Всё изменилось, как неустанно первое время твердили слухи, потому, что в какой-то из важных дней старейшин не оказалось, и тогда кто-то закрыл монастырь на неснимаемый засов и крепчайшие петли – кто конкретно и зачем, никто не знал. Но вот только с той поры мы не видели света и биения травы под ногами, не видели главной площади, далёкой вершины Большой Горы и маленьких посёлков крестьян, расставленных по холмам до дива живописно и аккуратно чьей-то ловкой рукой – мы постоянно стали находиться в стенах, и далеко не сразу привыкли к ним как к чистому и свободному месту, осознав отсутствие нужды во внешних медитациях и труду снаружи. Главным оставалось единение под попечительством пола и потолка, медитация, пища и сон – с полным строго духовным переосмыслением происходящего. Сначала было очень тяжело, и никто из нас не понимал, что же такое происходит. Потом учителя стали говорить нам всё чаще и чаще о том, что надо отстраниться от материи, побороть вещность, воспринимать и пищу, и сон лишь как те же отражения молитвы и созерцательного невмешательства, как и собственно эти формы достижения просветления, напоминали вновь и вновь о том, что мир достаточно широк внутри нас самих, а внешний мир страстей и терзаний, празднеств и пребываний на природе – относителен, слаб и хрупок – равно как и Имена, которые изобиловали там. На предполагаемые вопросы о том, чем же именно плохи Имена, следовали всё одни и те же ответы, облечённые в форму вопроса: а зачем Имена, если всё есть выражение одного и того же, то есть пустоты? Иногда также звучали прибавления: если не нужно вещей, то не нужно и Имён. И мы верили этим словам, потому что они изрекались нашими истинно мудрыми и единственными в своём роде учителями, а в собственной способности строить свой дух самим, с помощью только того, что имеем, мы не сомневались. Так мы довольствовались маленькими окошками на самом верху стены в молельном зале.

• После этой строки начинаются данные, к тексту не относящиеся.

-- ==== Sys2Proof/Machine/Ring.lean ====
section
/-! DEFINITION. The Ring Port: the parcel walk, consuming and snooping, insertion, the classes of frames and
the ring watchdog (Chapter 8). -/

namespace Sys2Proof.Machine

/-! ## Source roles (R162, Section 8.4) -/

/-- The role of a station; station 0 and numbers above 30 have no entry (R162). -/
def roleOf (p : Part) (source : Byte) : Option Role :=
  (stationIndex? source.toNat).map fun i => p.rp.table.get i

/-- The head of a station whose role is HEAD_BOARD. -/
def headOf (p : Part) (source : Byte) : Option Side :=
  match roleOf p source with
  | some (.headBoard h) => some h
  | some .vacant | some .indexer | some .pullTester | some .other | none => none

/-- The source role fits the kind (Section 8.4). -/
def fits (p : Part) (k : Kind) (source : Byte) : Bool :=
  match k with
  | .command => source == 0
  | .unitAsk | .bondOpen | .samples | .bondClose | .unitEnd => (headOf p source).isSome
  | .feedAsk | .moveAsk | .ejectAsk | .magEvent | .stripEvent => roleOf p source == some .indexer
  | .workAsk | .pullResult => roleOf p source == some .pullTester
  | .empty | .untested => false

/-! ## Handing parcels to their blocks (Section 8.4) -/

/-- A request goes to its block (Section 8.4); `h` is the head of a head board. -/
def actRequest (k : Kind) (h : Option Side) (a : Ask) (pl : List Byte) (p : Part) : Part :=
  match k, h with
  | .command, _ => takeCommand p a pl
  | .unitAsk, some h => unitAsk p h a pl
  | .feedAsk, _ => feedAsk p a pl
  | .moveAsk, _ => moveAsk p a pl
  | .ejectAsk, _ => ejectAsk p a pl
  | .workAsk, _ => workAsk p a pl
  | .unitAsk, none => p
  | .empty, _ | .bondOpen, _ | .samples, _ | .bondClose, _ | .unitEnd, _ | .magEvent, _
  | .stripEvent, _ | .pullResult, _ | .untested, _ => p

/-- Telemetry goes to its block (Section 8.4, R166); `h` is the head of a head board. -/
def actTelemetry (k : Kind) (h : Option Side) (pl : List Byte) (p : Part) : Part :=
  match k, h with
  | .bondOpen, some h => bondOpen p h pl
  | .samples, some h => bondSamples p h pl
  | .bondClose, some h => bondClose p h pl
  | .unitEnd, some h => unitEnd p h pl
  | .magEvent, _ => magEvent p pl
  | .stripEvent, _ => stripEvent p pl
  | .pullResult, _ => pullResult p pl
  | .bondOpen, none | .samples, none | .bondClose, none | .unitEnd, none => p
  | .empty, _ | .command, _ | .unitAsk, _ | .feedAsk, _ | .moveAsk, _ | .ejectAsk, _ | .workAsk, _
  | .untested, _ => p

/-! ## The handling of one parcel (R160, R163, R164, R166) -/

/-- A request can be consumed (R164): a reply place can be reserved, and no command is in progress when it
is a COMMAND. -/
def canConsume (p : Part) (k : Kind) : Bool :=
  decide (outboundTotal p < outboundPlaces) && (k != .command || p.cu.inProgress.isNone)

/-- A reservation is made (R164). -/
def reserve (p : Part) : Part := setRp p { p.rp with reservations := p.rp.reservations + 1 }

/-- A request is consumed (R164): its place is reserved, it is counted, and its block acts on it. -/
def consume (p : Part) (k : Kind) (q : Parcel) : Part :=
  let p := countRing (reserve p) fun c => { c with consumed := inc c.consumed }
  actRequest k (headOf p q.source) ⟨q.source, q.tag⟩ q.payload p

/-- A telemetry parcel is snooped (R166). -/
def snoop (p : Part) (k : Kind) (q : Parcel) : Part :=
  let p := countRing p fun c => { c with snooped := inc c.snooped }
  actTelemetry k (headOf p q.source) q.payload p

/-- A parcel that R163 case 4 counts as ignored: addressed to the part, or telemetry whose source role does
not fit (log entry 16). -/
def countsIgnored (p : Part) (k : Kind) (q : Parcel) : Bool :=
  q.dest == ownStation p || (isTelemetry k && !fits p k q.source)

/-- The handling of a parcel (R160, R163). The second component says that a filler takes its place. -/
def handleParcel (p : Part) (q : Parcel) : Part × Bool :=
  let k := kindOf q.kind
  if k = .empty then (p, false)
  else if !lengthFits k q.payload || q.source == 31 then
    (countRing p fun c => { c with malformedParcels := inc c.malformedParcels }, false)
  else if q.source = ownStation p then
    (countRing p fun c => { c with ownRemoved := inc c.ownRemoved }, true)
  else if isRequest k && q.dest == ownStation p && fits p k q.source then
    if canConsume p k then (consume p k q, true)
    else (countRing p fun c => { c with notConsumed := inc c.notConsumed }, false)
  else if isTelemetry k && fits p k q.source then (snoop p k q, false)
  else if countsIgnored p k q then
    (countRing p fun c => { c with ignored := inc c.ignored }, false)
  else (p, false)

/-! ## The walk (R160) -/

/-- What a walk leaves: the part, the used part of the parcel area, and whether it stopped early. -/
structure Walked where
  part : Part
  bytes : List Byte
  stopped : Bool
  deriving DecidableEq, Repr

/-- The first parcel of the bytes up to the used length; none when the walk stops early there (R160): the
payload length is above 240, or the parcel would run past the used length. That a header cut short stops it too, and
a length above 240 whatever the kind, is the model's reading (log entry 16). -/
def readParcel (bs : List Byte) : Option Parcel :=
  let n := byteAt bs 4
  if maxPayload < n ∨ bs.length < parcelHeaderLength + n then none
  else some ⟨bs.getD 0 0, bs.getD 1 0, bs.getD 2 0, bs.getD 3 0, (bs.drop parcelHeaderLength).take n⟩

/-- The bytes that go on in a parcel's place: the parcel, or a filler of its length (R163, R164, R184). -/
def forwardedBytes (own : Byte) (q : Parcel) (filler : Bool) : List Byte :=
  if filler then fillerBytes own q.payload.length else parcelBytes q

/-- The walk over the bytes up to the used length, of at most `k` parcels (R160). -/
def walkParcels : Nat → Part → List Byte → Walked
  | 0, p, bs => ⟨p, bs, false⟩
  | k + 1, p, bs =>
    if bs.isEmpty then ⟨p, [], false⟩
    else
      match readParcel bs with
      | none => ⟨countRing p fun c => { c with malformedFrames := inc c.malformedFrames }, bs, true⟩
      | some q =>
        let out := handleParcel p q
        let rest := walkParcels k out.1 (bs.drop (parcelLength q))
        ⟨rest.part, forwardedBytes (ownStation p) q out.2 ++ rest.bytes, rest.stopped⟩

/-! ## Insertion (R169) -/

/-- The parcels that fit the free room in order, and those that stay queued (R169). -/
def fitParcels : Nat → List Parcel → List Parcel × List Parcel
  | _, [] => ([], [])
  | free, q :: qs =>
    if parcelLength q ≤ free then
      let r := fitParcels (free - parcelLength q) qs
      (q :: r.1, r.2)
    else ([], q :: qs)

/-- The outbound queue is drained into the free room of a frame whose walk ended normally (R169). `used` is
the part of its area up to the used length, as the walk left it. -/
def insertParcels (p : Part) (f : Frame) (used : List Byte) : Part × Frame :=
  let out := fitParcels (f.capacity.toNat - used.length) p.rp.outbound
  let bytes := used ++ (out.1.map parcelBytes).flatten
  let p := setRp p { p.rp with outbound := out.2 }
  let p := countRing p fun c => { c with inserted := incMany out.1.length c.inserted }
  (p, { f with area := bytes ++ f.area.drop bytes.length, used := BitVec.ofNat 16 bytes.length })

/-! ## Frames (R158, R159) -/

/-- A frame goes out on RING_OUT. -/
def forward (p : Part) (f : Frame) : Part := setRp p { p.rp with forwarded := some f }

/-- A damaged frame (R159): one that fails its check goes on marked, with its check computed anew; one that
arrives marked goes on unchanged. -/
def damagedFrame (p : Part) (f : Frame) : Part :=
  let p := countRing p fun c => { c with damaged := inc c.damaged }
  forward p (if checkPasses f then f else sealFrame (markDamaged f))

/-- A malformed frame (R158). -/
def malformedFrame (p : Part) (f : Frame) : Part :=
  forward (countRing p fun c => { c with malformedFrames := inc c.malformedFrames }) f

/-- The watchdog is restarted with the full ring timeout, and the ring is UP (R170). -/
def ringUp (p : Part) : Part :=
  dropRingLost (setRing (setRp p { p.rp with watchdog := true, period := p.rp.timeout }) true)

/-- A good frame (R158, R160, R169). It is counted before its walk: the model's choice (log entry 35). Sealing a
frame that nothing changed gives it back as it arrived, since it passed its check. -/
def goodFrame (p : Part) (f : Frame) : Part :=
  let p := ringUp p
  let p := setRp p { p.rp with lastCycle := f.cycle }
  let p := countRing p fun c => { c with good := inc c.good }
  let w := walkParcels f.used.toNat p (f.area.take f.used.toNat)
  if w.stopped then
    forward w.part (sealFrame { f with area := w.bytes ++ f.area.drop f.used.toNat })
  else
    let out := insertParcels w.part f w.bytes
    forward out.1 (sealFrame out.2)

/-- A frame arrives at the Ring Port (R158). -/
def frameArrives (p : Part) (f : Frame) : Part :=
  match frameClass f with
  | .damaged => damagedFrame p f
  | .malformed => malformedFrame p f
  | .good => goodFrame p f

/-! ## The ring watchdog (R170) -/

/-- The declaration of ring loss (R170). -/
def ringLoss (p : Part) : Part :=
  let p := addRingLost (setRing p false)
  let p := raiseAlarm p .ringLost .ring none
  let p := setRp p { p.rp with watchdog := false }
  countRing p fun c => { c with losses := inc c.losses }

/-- The watchdog expires (R170); a STOPPED watchdog does not. -/
def watchdogExpires (p : Part) : Part := if p.rp.watchdog then ringLoss p else p

end Sys2Proof.Machine
end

Через некоторое время на глазах у нас из келий и других помещений стали пропадать предметы обихода и даже те немногие личные вещи, которые были с нами с момента начала нашего послушничества. В иной раз, ранее, мы испугались и попытались бы найти объяснение пропажам, но не сейчас. Уничтожение Имён в словах и мыслях стало привычным, а отсутствие вещей тоже не поразило и не вызвало непонимания. Жизнь наладилась и взяла стабильный, лишённый возвышений и пропастей ритм: мы провели так четыре года.
Каково же было моё удивление, когда две недели назад, под самую ночь, когда я погрузился в последнюю на тот день молитву, дверь моей кельи отворилась, и вошли два монаха-служителя, несущие крупную статую какой-то твари в руках. Тварь была ушастая, с пронзительными зелёными злыми глазами, вся в мехе. Рот её был искажён звериным оскалом, от которого я сразу пришёл в ужас, четыре года только и зная радость светящихся лиц уверенных в себе людей. «От учителя», – коротко произнесли монахи, сохраняя постоянную улыбку на лице при всей тяжести ноши, с пиететом медленно опустили её на пол в углу кельи – и удалились. Это был первый предмет, появившийся в монастыре с момента объявления борьбы с вещностью и я недоумевал, почему такое могло случиться – да и ещё и со мной, первым учеником, казалось, обязанным воплощать собой истины нового порядка среди более младших новичков, только влившихся в ход будней становления духа. Но я не убирал статую, боясь противоречить велению учителя, хотя все приходящие в мою келью не без сомнения смотрели на этот элемент моего простого, как и у всех, интерьера.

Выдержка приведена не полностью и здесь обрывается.